/-- A saturation is recorded, and reported with that of its count. -/
theorem Core.saySaturated_shape (c : Core) (v a : Nat) :
    ∃ q t r m, c.saySaturated v a = { c with faultQ := q, tabs := t, regs := r, qLost := m } := by
  unfold Core.saySaturated; dsimp only
  obtain ⟨r0, h0⟩ := c.recordSaturated_shape v
  rw [h0]
  obtain ⟨q, t, r, m, h⟩ := ({ c with regs := r0 } : Core).report_shape 396 3 a
  rw [h]; split
  · obtain ⟨q1, t1, r1, m1, h1⟩ := ({ ({ c with regs := r0 } : Core) with faultQ := q, tabs := t, regs := r, qLost := m } : Core).report_shape
      396 3 (c.counterRec Reg.saturated_count)
    exact ⟨q1, t1, r1, m1, h1⟩
  · exact ⟨q, t, r, m, rfl⟩

/-- A counter at all ones is recorded and reported. -/
theorem Core.saturated_shape (c : Core) (k : Nat) :
    ∃ q t r m x, c.saturated k = { c with faultQ := q, tabs := t, regs := r, qLost := m, toDev := x } := by
  unfold Core.saturated; split
  · exact ⟨c.faultQ, c.tabs, c.regs, c.qLost, _, rfl⟩
  · obtain ⟨q, t, r, m, h⟩ := c.saySaturated_shape (c.counterRec k) (c.counterRec k)
    exact ⟨q, t, r, m, c.toDev, h⟩

/-- A counter counts, or reaches all ones and is reported. -/
theorem Core.add_shape (c : Core) (k n : Nat) :
    ∃ q t r m x, c.add k n = { c with faultQ := q, tabs := t, regs := r, qLost := m, toDev := x } := by
  unfold Core.add; dsimp only; split
  · exact ⟨c.faultQ, c.tabs, _, c.qLost, c.toDev, rfl⟩
  · split
    · exact ⟨c.faultQ, c.tabs, c.regs, c.qLost, c.toDev, rfl⟩
    · obtain ⟨q, t, r, m, x, h⟩ := (c.wr k (counterMax k)).saturated_shape k
      exact ⟨q, t, r, m, x, h⟩

theorem Core.moveCells_shape (c : Core) (x y : CellTerm) (n : Nat) : ∃ r, c.moveCells x y n = { c with regs := r } := by
  unfold Core.moveCells; split
  · exact ⟨c.regs, rfl⟩
  · exact ⟨_, rfl⟩

theorem Core.advance_shape (c : Core) (n : Nat) : ∃ t l, c.advance n = { c with now := t, doms := l } := by
  unfold Core.advance; split
  · exact ⟨c.now, c.doms, rfl⟩
  · exact ⟨_, _, rfl⟩
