-- ==== Sys2Proof/Laws/Exec.lean ====
section
/-! SUPPORT. Exec.lean: what each command runs, one lemma for each: exec answers the next state, with the queue as it was and the device
changed by the command's own operation. -/

namespace Sys2Proof.Machine

-- one theorem at a time: each one in work holds a stack of its own
set_option Elab.async false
----
*Work to be completed:* Going back to the entries above, set down exactly the lines that begin at the one with "c.tabs, _, c.qLost, c.toDev, rfl⟩" and end at the one with "unfold Core.advance; split", both included, and nothing else.

*Result of this exercise:*
  · exact ⟨c.faultQ, c.tabs, _, c.qLost, c.toDev, rfl⟩
  · split
    · exact ⟨c.faultQ, c.tabs, c.regs, c.qLost, c.toDev, rfl⟩
    · obtain ⟨q, t, r, m, x, h⟩ := (c.wr k (counterMax k)).saturated_shape k
      exact ⟨q, t, r, m, x, h⟩

theorem Core.moveCells_shape (c : Core) (x y : CellTerm) (n : Nat) : ∃ r, c.moveCells x y n = { c with regs := r } := by
  unfold Core.moveCells; split
  · exact ⟨c.regs, rfl⟩
  · exact ⟨_, rfl⟩

theorem Core.advance_shape (c : Core) (n : Nat) : ∃ t l, c.advance n = { c with now := t, doms := l } := by
  unfold Core.advance; split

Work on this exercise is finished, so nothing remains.